Я перенес вещи из машины в дом, а позже, после сиесты, поехал в студию – мое убежище от окружающего мира, в пяти милях от дома, позади римских стен старого города Ибицы, находившееся на возвышающейся над морем скале. Попасть туда можно было только по узкой, извивающейся, грязной дороге. У нас с Эдит уже давно существовал уговор, по которому она приходила ко мне в студию, только спросив разрешения. Лучи солнца лились сквозь стеклянные двери, и не было никакой нужды включать газовый обогреватель. Я сел за стол, отодвинул страницы недописанного романа и задумчиво уставился на море.
Если за последние семь лет моя жизнь и представляла собой какой-то узор, то он был сплетен преимущественно из четырех нитей: Ибица, работа, Эдит Соммер и Нина ван Палландт.
Ибица – дом. Я впервые приехал сюда в 1953 году, решив поработать в дешевом, древнем, экзотическом и прекрасном месте. Именно такой представлялась Европа молодому американцу, мечтавшему стать писателем. La isla blanca. Так его называли испанцы. Белый остров. Я не смог расстаться с этим местом. К 1970 году написал здесь четыре романа и книгу об Элмере де Гори, фальсификаторе произведений искусства, моем соседе. То место, где писателю хорошо работается, он обычно называет своим домом. Здесь у меня были хорошие друзья, дом, парусная шлюпка, легкая жизнь. Более того, мне казалось, что Ибица – то место, где со мной случилось все самое важное в жизни. С Клэр, моей второй женой, погибшей в автомобильной катастрофе в Калифорнии на восьмом месяце беременности, нас познакомили именно здесь. Позже, в 1960 году, я шатался по порту и увидел девушку нежнейшей красоты, ее красные волосы сверкали на солнце, как теплая кровь. Ее звали Фэй. Мы путешествовали по миру, поженились, у нас родился сын, мы развелись – не самый лучший способ описать пять лет собственной жизни, но в этой книге нет места историям.
Тут же, на Ибице, незадолго до развода, весной 1964 года я встретил Нину ван Палландт.
Мы с Фэй жили раздельно: она – в деревне Святой Эулалии, я – в маленькой квартире Старого города. Нина, урожденная датчанка, была замужем за Фредериком ван Палландтом, бородатым симпатичным голландским бароном, воображавшим себя интеллектуалом и настоящим гуру суфийских мистерий.

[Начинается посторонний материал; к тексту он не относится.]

/-- Whether PW_TEMP_SEL would name a reserved class, or a part the variant lacks (R516). -/
def tempSelBad (s : State) (w : Word) : Bool :=
  let n := match w.fld 2 0 with
    | 0 => 1
    | 1 => s.stackCount
    | 2 => s.stackCount
    | 3 => s.portDies
    | 4 => s.chanCount
    | 5 => 1
    | _ => 0
  decide (n ≤ w.fld 9 3)

/-- Whether a register of the privileged search port takes writes. -/
def isPsInput (r : Reg) : Bool :=
  [Reg.lcPsKey0, .lcPsKey1, .lcPsGmask0, .lcPsGmask1, .lcPsStart, .lcPsCmd].contains r

/-- A write whose result the named rule leaves undefined: a reserved value of a selection or a quota, or a change of the
privileged search port under a search. -/
def writeUndef (s : State) (r : Reg) (w : Word) : Option Nat :=
  match r with
  | .wpCntSel => if 64 < w.fld 6 0 then some 100 else none
  | .pgSel => if 64 < w.fld 6 0 then some 178 else none
  | .scSel => if 64 < w.fld 6 0 ∨ 16 < w.fld 11 7 then some 213 else none
  | .scLeaseQuota => if 20480 < w.fld 14 0 then some 213 else none
  | .stSel => if 4 < w.fld 2 0 then some 238 else none
  | .lkSel => if 64 < w.fld 6 0 then some 339 else none
  | .hgSel => if 1024 < w.fld 10 0 then some 365 else none
  | .hpSel => if w.fld 1 0 = 3 ∨ 512 < w.fld 11 2 then some 399 else none
  | .mtMeasSel => if w.fld 2 0 = 0 then some 423 else none
  | .rsListSel => if w.fld 1 0 = 3 then some 480 else none
  | .pwTempSel => if s.tempSelBad w then some 516 else none
  | r => if isPsInput r && s.cam.psGo && !s.img.conf then some 268 else none

/-- The commit group of a commit register. -/
def commitOf (r : Reg) (i : Nat) : Option Group :=
  match r with
  | .hubRetCfgCommit => some .hubRet
  | .hgCfgCommit => some .hgCfg
  | .hgCtxCommit => some (.hgCtx i)
  | .hgGateCommit => some (.hgGate i)
  | .wpCfgCommit => some (.wp i)
  | .scCfgCommit => some (.sc i)
  | .pgCfgCommit => some (.pg i)
  | .pgCodeCommit => some .pgCode
  | .stCfgCommit => some (.st i)
  | .lcCfgCommit => some .lc
  | .rqCfgCommit => some .rq
  | .rqEpochCommit => some .rqEpoch
  | .lkCfgCommit => some .lk
  | .fuCommit => some (.fu i)
  | .mtCfgCommit => some .mt
  | .rsCfgCommit => some .rs
  | .rsShadowCommit => some (.rsShadow i)
  | .brFwCommit => some .brFw
  | .pwCfgCommit => some .pw
  | _ => none

/-- One command after another, the second where the first answers a state. -/
def andThen (r : Result) (k : State → Result) : Result :=
  match r with
  | .next s => k s
  | .fault f => .fault f
  | .refused x => .refused x

/-- Do a command where a bit was written 1. -/
def whenBit (w : Word) (b : Nat) (k : State → Result) (s : State) : Result := if w.bit b then k s else .next s

/-- RQ_ORIGIN_CLR.GO (R304): an origin entry is freed while no slot holds a request of it and none is held back. -/
def clearOrigin (s : State) (o : Nat) : State :=
  if s.slots.any (fun e => decide (e.2.state ≠ .free) && e.2.hdr.origin == o) then s
  else { s with origins := s.origins.filter (fun x => x.node != o) }

/-- Writes of command and commit registers of the device register space; none where a register has no effect beyond its
access codes. -/
def commandWrite (s : State) (r : Reg) (i : Nat) (w : Word) : Option Result :=
  match r with
  | .fuConnCommit => some (whenBit w 0 (execFuConnCommit none) s)
  | .hpRngCommit => some (whenBit w 0 execHpRngCommit s)
  | .rqOriginClr => some (whenBit w 16 (fun q => .next (q.clearOrigin (w.fld 15 0))) s)
  | .lcPsCmd => some (whenBit w 0 (execPrivilegedSearch none) s)
  | .scDbgCtl => some (andThen (execDebugHalt (w.bit 0) s) (whenBit w 1 execDebugStep))
  | .mtCtxCmd => some (whenBit w 0 execMtCtxCmdClose s)
  | .cbCtl => some (match w.fld 2 0 with
      | 1 => execCbLoad s
      | 2 => execCbStore s
      | 3 => execCbAmend s
      | 4 => execCbClear s
      | _ => .next s)
  | .cbData => some (execCbData (some w) s)
  | .rsCmd => some (andThen (whenBit w 0 execCreset s) (whenBit w 1 execWithdraw))
  | .rsLostCmd => some (andThen (whenBit w 10 (execLostAdd (w.fld 9 0)) s) (whenBit w 11 (execLostRemove (w.fld 9 0))))
  | .rsTake => some (whenBit w 10 (execRsTake (w.fld 9 0)) s)
  | .rsRbCmd => some (whenBit w 0 (fun q => if q.rbit .rsRbArg0 0 35 then execRebuildDecode q else execRebuildRecord q) s)
  | .brFwCmd => some (match w.fld 2 0 with
      | 1 => execArm s
      | 2 => execDisarm s
      | 3 => execRevert s
      | 4 => execDiscard s
      | 5 => execBoot s
      | _ => .next s)
  | .brCmd => some (whenBit w 0 execService s)
  | .pwCmd => some (whenBit w 0 execOff s)
  | .hpRngStatus =>
    let e := s.rfld .hpRngSel 0 11 0
    some (.next (s.updRange e (fun x => { x with done := x.done && !w.bit 3, refused := x.refused && !w.bit 4 })))
  | r =>
    match commitOf r i with
    | some g => some (whenBit w 0 (fun q => q.commit g) s)
    | none => none

/-- Whether a write is discarded: to a block the variant lacks (R520), to a port disabled by confidential mode (R209,
R262), and to HP_VF_CFG of a VF whose TDI is locked or of no VF (R396). -/
def writeDiscarded (s : State) (r : Reg) (i : Nat) : Bool :=
  s.regAbsent r i || (s.img.conf && (isPsReg r || [Reg.scDbgSel, .scDbgCtl, .scDbgAddr].contains r)) ||
  (r == .hpVfCfg && s.tdiLocked (i / 513 * 1024 + i % 513))

/-- Whether a written value is nonzero in a reserved field, a bit that no field of the register names (R15, R19). -/
def reservedSet (r : Reg) (w : Word) : Bool :=
  let m := r.access
  w &&& ~~~(wordOf (m.ro ||| m.rw ||| m.rwc ||| m.w1c ||| m.wo)) != 0

/-- A write of a register of the device register space. A nonzero value in a reserved field has no defined result (R19). -/
def regWrite (s : State) (r : Reg) (i : Nat) (w : Word) : Result :=
  if s.writeDiscarded r i then .next s
  else if reservedSet r w then .fault (.undefinedResult 19)
  else
    match s.writeUndef r w with
    | some n => .fault (.undefinedResult n)
    | none =>
      match s.commandWrite r i w with
      | some x => x
      | none => .next (s.plainWrite r (s.shadowInst r i) w)

/-- Writes of SC_VF_CMD (Table 06-12). -/
def stationWrite (s : State) (c op : Nat) : Result :=
  match op with
  | 1 => execLoad c s
  | 2 => execRun c s
  | 3 => execStop c s
  | 4 => execGrant c s
  | 5 => execRelease c s
  | 6 => execDeq c s
  | 7 => execClear c s
  | n => execReservedCommand c n s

Я познакомился с ним за несколько месяцев до этого, и после пятнадцати минут разговора у меня сложилось странное впечатление deja entendu[4]; его речи напомнили мне о философских дискуссиях, в которых мы участвовали на втором курсе университета в Корнелле. Они с Ниной зарабатывали на жизнь, исполняя фольклорные песни, и имели преданных поклонников среди папаш и мамаш из английской глубинки. На публике они изображали прямо-таки золотую пару: красивую, талантливую, титулованную, влюбленную, с двумя прекрасными златокудрыми детьми. В приватной обстановке картина была прямо противоположной. «Вы с детьми, – как-то заявил он ей, – камни на моей шее, из-за которых я не могу стать тем, кем хочу». Хотя они, как могли, поддерживали видимость. Все ради карьеры.
Притворство исчезло, когда мы с Ниной начали встречаться. Фредерик купил яхту и решил перегнать ее из Англии на Ибицу, где у четы ван Палландт был летний домик. Нина, я и еще двое наших знакомых участвовали в археологической экспедиции по розыску финикийских древностей на северном побережье острова. Мы взбирались на гору под жаркими лучами весеннего солнца, а затем часами копались и орудовали лопатами в прохладе пещеры. Наши старания были вознаграждены парой черепков и потрескавшейся головой богини Танит, и если она наложила проклятие на тех, кто осмелится покуситься на ее святилище, то мы точно пали его жертвами. Какие слова прозвучали между нами в тот день, сейчас уже и не вспомнить. Когда настигает любовь, с тобой говорят другие голоса, а земные обеты мало что значат.
Мы были вместе три недели, и тут Фредерик неожиданно вернулся на Ибицу. Его обуял приступ тяжелейшей морской болезни во время перехода через Ла-Манш, в результате чего новоиспеченный моряк быстро сошел на берег во Франции, а яхту оставил на попечении команды на весь оставшийся путь до Испании.
– Я не могу ему лгать, – призналась Нина.
– И не надо, – ответил я. – Признайся во всем. Я люблю тебя и хочу, чтобы ты была со мной.
На следующий день она пришла вся в слезах и рассказала, что Фредерик умолял ее остаться, не забирать детей, обливался слезами.
– Он хочет начать все заново. Принять меня такой, какая есть. Ему никогда не приходила в голову мысль, что он может потерять меня. Теперь Фредерик клянется, что все будет по-другому.
– А чего хочешь ты, Нина?
– Не знаю...
Неделю спустя она все еще была в сомнениях, разрываясь между мужем, детьми, карьерой, чувством вины – и человеком, которого знала не больше месяца.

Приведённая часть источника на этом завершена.